Gbowee, 40, helped end a 14-year war in Liberia in part through tactics such as encouraging women to withhold sex until men agreed to negotiate peace. She shared the 2011 Nobel Prize with Liberian President Ellen Johnson-Sirleaf and Yemen's Tawakkul Karman for their "non-violent struggle for the safety of women and for women's rights to full participation in peace- building work," the Norwegian Nobel Committee said in October.
Newsweek Editor-in-Chief Tina Brown, who conceived the women's conference in New York to inspire creative solutions to world problems, quipped that the U.S. could have used a dose of Gbowee's tactics, which included sit-ins, in last year's debate over raising the nation's debt ceiling. The political stalemate helped prompt the first downgrade of the nation's credit rating.
Where Are the Women?
Gbowee said those events left her "wondering where are the angry American women?" She wonders the same about women's voices defending access to contraception.

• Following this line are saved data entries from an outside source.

-- ==== Sys2Proof/Config.lean ====
section
/-! DEFINITION. Config.lean: the one value the model names for the reset state. No instruction of this block has a result the
spec leaves open, so there is no free value. -/

namespace Sys2Proof

/-- The samples-per-bit of the machine right after reset: 44100/1200, the worked example of 45_host_ops.md R220.
DESIGN CHOICE, unsafe (log 1): 10_state.md R22 gives "the CONSTRUCT operand; no default". -/
def Config.resetSpb : ℚ := 147 / 4

end Sys2Proof
end

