-- ==== Sys2Proof/Machine/Clock.lean ====
section
/-! DEFINITION. Machine/Clock.lean: the stage `run_length_clock_recovery` (41_clock_recovery.md): RUNS, RECOVER. -/

namespace Sys2Proof.Machine

/-- Puts one symbol in front of a run list: it joins a first run of its own symbol. -/
def consRun (b : Bit) : List Run → List Run
  | [] => [⟨b, 1⟩]
  | r :: rest => if r.sym = b then ⟨b, r.len + 1⟩ :: rest else ⟨b, 1⟩ :: r :: rest

/-- RUNS: coalesces consecutive equal symbols (41_clock_recovery.md R130). -/
def runsOf : List Bit → List Run
  | [] => []
  | b :: rest => consRun b (runsOf rest)

/-- The nearest integer, a tie going up (00_scope.md R13). -/
def roundHalfUp (x : ℚ) : ℤ := ⌊x + 1 / 2⌋

/-- The bit periods of a run of `n` samples (41_clock_recovery.md R131). -/
def bitPeriods (spb : ℚ) (n : Nat) : Nat := (roundHalfUp ((n : ℚ) / spb)).toNat

/-- RECOVER: every run expanded to its bit periods, in order; nothing is merged (41_clock_recovery.md R131, R133). -/
def recoverBits (spb : ℚ) (rs : List Run) : List Bit :=
  rs.flatMap fun r => List.replicate (bitPeriods spb r.len) r.sym

end Sys2Proof.Machine
end

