theorem onBuffer {buf : List Sample} {k : Block → Answer} (h : ∀ b, CompletesIff True (k b)) :
    CompletesIff (s.block ≠ none ∧ bufferFits s buf = true) (onBuffer s buf k) :=
  .onBlock fun b => .guarded trivial (h b)

end CompletesIff

section
variable {s : State} {i : Instr}

/-- An operation whose operands have no form to check needs nothing but a block. -/
theorem completesIff_of_onBlock {k : Block → Answer} (hwf : i.wellFormed = true) (hbuf : bufferOf i = none)
    (h : ∀ b, CompletesIff True (k b)) : CompletesIff (s.block ≠ none ∧ OperandsFit s i) (onBlock s k) :=
  .onBlock fun b => (h b).congr (by simp [operandsFit_iff_wellFormed hbuf, hwf])

theorem completesIff_of_guarded {c : Bool} {e : Refusal} {k : Block → Answer} (hwf : i.wellFormed = c)
    (hbuf : bufferOf i = none) (he : e.IsInterface) (h : ∀ b, CompletesIff True (k b)) :
    CompletesIff (s.block ≠ none ∧ OperandsFit s i) (onBlock s fun b => if c then k b else .refused e) :=
  .onBlock fun b => (CompletesIff.guarded he (h b)).congr (by rw [operandsFit_iff_wellFormed hbuf, hwf])

theorem completesIff_of_onBuffer {buf : List Sample} {k : Block → Answer} (hwf : i.wellFormed = true)
    (hbuf : bufferOf i = some buf) (h : ∀ b, CompletesIff True (k b)) :
    CompletesIff (s.block ≠ none ∧ OperandsFit s i) (onBuffer s buf k) :=
  (CompletesIff.onBuffer h).congr (by rw [operandsFit_iff_bufferFits hwf hbuf])

theorem execConstruct_completes (spb : Option (Int × Int)) (policy : ZeroPolicy) (s : State) :
    CompletesIff True (execConstruct spb policy s) := by
  unfold execConstruct
  split
  · exact .next trivial _
  · split
    · exact .next trivial _
    · exact .next trivial _

theorem exec_completesIff (hi : isConstruct i = false) :
    CompletesIff (s.block ≠ none ∧ OperandsFit s i) (exec i s) := by
  cases i with
  | construct spb policy => cases hi
  | statusSpace | statusS | statusI | statusL | statusR | statusC | statusA | start | stop
  | getTimeStr | getTimeMs | isRunning | isReset | isLeftHand | isRightHand | getDigits | getState | runs =>
    exact completesIff_of_onBlock rfl rfl fun _ => .next trivial _
  | resolve | sync | assemble | validate => exact completesIff_of_onBlock rfl rfl fun _ => .settle _ _
  | apply | recover => exact completesIff_of_guarded rfl rfl trivial fun _ => .next trivial _
  | sample buf => exact completesIff_of_onBuffer rfl rfl fun _ => .next trivial _
  | decode buf => exact completesIff_of_onBuffer rfl rfl fun _ => .settle _ _
  | processBuffer buf =>
    refine completesIff_of_onBuffer rfl rfl fun b => ?_
    split
    · split
      · exact .next trivial _
      · exact .next trivial _
    · exact .next trivial _

end

/-- Settles O45: CONSTRUCT has no guard; every other instruction completes by its guards. -/
theorem operationPreconditions : Obligations.OperationPreconditions := by
  intro s i
  have completes : CompletesIff (isConstruct i = true ∨ (s.block ≠ none ∧ OperandsFit s i)) (exec i s) := by
    cases hi : isConstruct i with
    | false => exact (exec_completesIff hi).congr (by simp)
    | true =>
      cases i with
      | construct spb policy => exact (execConstruct_completes spb policy s).congr (by simp)
      | _ => cases hi
  exact ⟨completes.exists_next_iff, completes.exists_refused⟩

end Sys2Proof.Machine

/-! How an operation ends other than with OK (60_exceptions.md R250 to R254): what CONSTRUCT accepts and what is left
where it does not, what is refused without a block, and which code of PROCESS_BUFFER comes first. -/

namespace Sys2Proof.Machine

/-! ### CONSTRUCT -/

section
variable {p q : Int}

theorem usableSpb_eq_false (h : q = 0 ∨ (p : ℚ) / (q : ℚ) ≤ 0) : usableSpb p q = false := by
  rw [Bool.eq_false_iff]
  intro husable
  obtain ⟨hq, hpos⟩ := usableSpb_iff.1 husable
  obtain hzero | hle := h
  · exact hq hzero
  · exact absurd hpos hle.not_gt

theorem execConstruct_of_not_usable (h : usableSpb p q = false) (policy : ZeroPolicy) (s : State) :
    execConstruct (some (p, q)) policy s = raise (s.withBlock none) .configError := by
  simp [execConstruct, h]

/-- CONSTRUCT reads a pair only for its quotient, so the signs of both integers can be changed. -/
theorem execConstruct_neg_neg (policy : ZeroPolicy) (s : State) :
    execConstruct (some (-p, -q)) policy s = execConstruct (some (p, q)) policy s := by
  have hquot : ((-p : Int) : ℚ) / ((-q : Int) : ℚ) = (p : ℚ) / (q : ℚ) := by
    rw [Int.cast_neg, Int.cast_neg, neg_div_neg_eq]
  have husable : usableSpb (-p) (-q) = usableSpb p q := by
    rw [Bool.eq_iff_iff, usableSpb_iff, usableSpb_iff, hquot, neg_ne_zero]
  simp only [execConstruct, husable, hquot]

end

/-! ### Without a block -/

/-- Every instruction but CONSTRUCT begins by looking for the block. -/
theorem exec_of_no_block {s : State} {i : Instr} (hb : s.block = none) (hi : isConstruct i = false) :
    exec i s = .refused .noBlock := by
  cases i with
  | construct spb policy => cases hi
  | _ => exact onBlock_none hb

/-- Settles O12: the two ways to CONFIG_ERROR, the accepting branch for a positive quotient however written, and the
guard every other instruction has. -/
theorem constructConfigError : Obligations.ConstructConfigError := by
  refine ⟨fun _ _ => rfl, fun s _ _ z h => execConstruct_of_not_usable (usableSpb_eq_false h) z s, ?accepts,
    fun _ _ => exec_of_no_block⟩
  case accepts =>
    intro s r p q z hr hq hp
    have hquot : (p : ℚ) / (q : ℚ) = r := by rw [hp, mul_div_cancel_right₀ r (Int.cast_ne_zero.2 hq)]
    exact ⟨_, _, constructMakesResetState s p q z hq (hquot ▸ hr), rfl, rfl, hquot, rfl⟩

/-- Settles O13: the quotient of two negative integers is that of their negations, so CONSTRUCT ends alike on both. -/
theorem constructBothNegativeIsAccepted : Obligations.ConstructBothNegativeIsAccepted := by
  intro s p q z hp hq
  have hpos : 0 < (p : ℚ) / (q : ℚ) := div_pos_of_neg_of_neg (Int.cast_lt_zero.2 hp) (Int.cast_lt_zero.2 hq)
  exact ⟨constructMakesResetState s p q z hq.ne hpos, hpos, (execConstruct_neg_neg z s).symm⟩

/-! ### A buffer that ends with a code -/

/-- A Signal out of the pipeline has been through every stage. -/
theorem stages_of_pipe_ok {spb : ℚ} {policy : ZeroPolicy} {buf : List Sample} {sig : Signal}
    (h : pipe spb policy buf = .ok sig) :
    ∃ rsym k pkt, resolve policy (sampleBuffer buf) = .ok rsym ∧ sync spb rsym = .ok k ∧
      assemble (recoverBits spb (runsOf (rsym.drop k))) = .ok pkt ∧ validate pkt = .ok sig := by
  cases hresolve : resolve policy (sampleBuffer buf) with
  | error f =>
    rw [pipe_of_resolve_error hresolve] at h
    cases h
  | ok rsym =>
    rw [pipe_of_resolve_ok hresolve] at h
    cases hsync : sync spb rsym with
    | error f =>
      rw [decodeResolved_of_sync_error hsync] at h
      cases h
    | ok k =>
      rw [decodeResolved_of_sync_ok hsync] at h
      cases hassemble : assemble (recoverBits spb (runsOf (rsym.drop k))) with
      | error f =>
        rw [decodeSuffix_of_assemble_error hassemble] at h
        cases h
      | ok pkt =>
        rw [decodeSuffix_of_assemble_ok hassemble] at h
        exact ⟨rsym, k, pkt, rfl, hsync, hassemble, h⟩

/-- PROCESS_BUFFER answers and writes nothing else, or accepts the pipeline's Signal. -/
theorem execProcessBuffer_raised_or_accepted {s t : State} {buf : List Sample}
    (h : execProcessBuffer buf s = .next t) :
    (∃ f, t = s.withResult (.fail f)) ∨
      ∃ b sig, s.block = some b ∧ pipe b.spb b.zeroPolicy buf = .ok sig ∧ accept s b sig = .next t := by
  obtain ⟨b, hb, -, ⟨-, ht⟩ | ⟨-, f, -, ht⟩ | ⟨-, sig, hpipe, hacc⟩⟩ := execProcessBuffer_next h
  · exact .inl ⟨_, ht⟩
  · exact .inl ⟨f, ht⟩
  · exact .inr ⟨b, sig, hb, hpipe, hacc⟩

"I was watching the men talk about your reproductive issues and saying 'Why are these women not angry?'" asked the mother of six, who leads the Ghana-based Women Peace and Security Network Africa.
Gbowee arrived in Monrovia at 17 and trained as a trauma counselor for child soldiers from Liberian President Charles Taylor's army. She's featured in "Pray the Devil Back to Hell," a documentary about how Liberian women took on warlords in the civil war, and authored the book "Mighty Be Our Powers: How Sisterhood, Prayer, and Sex Changed a Nation at War."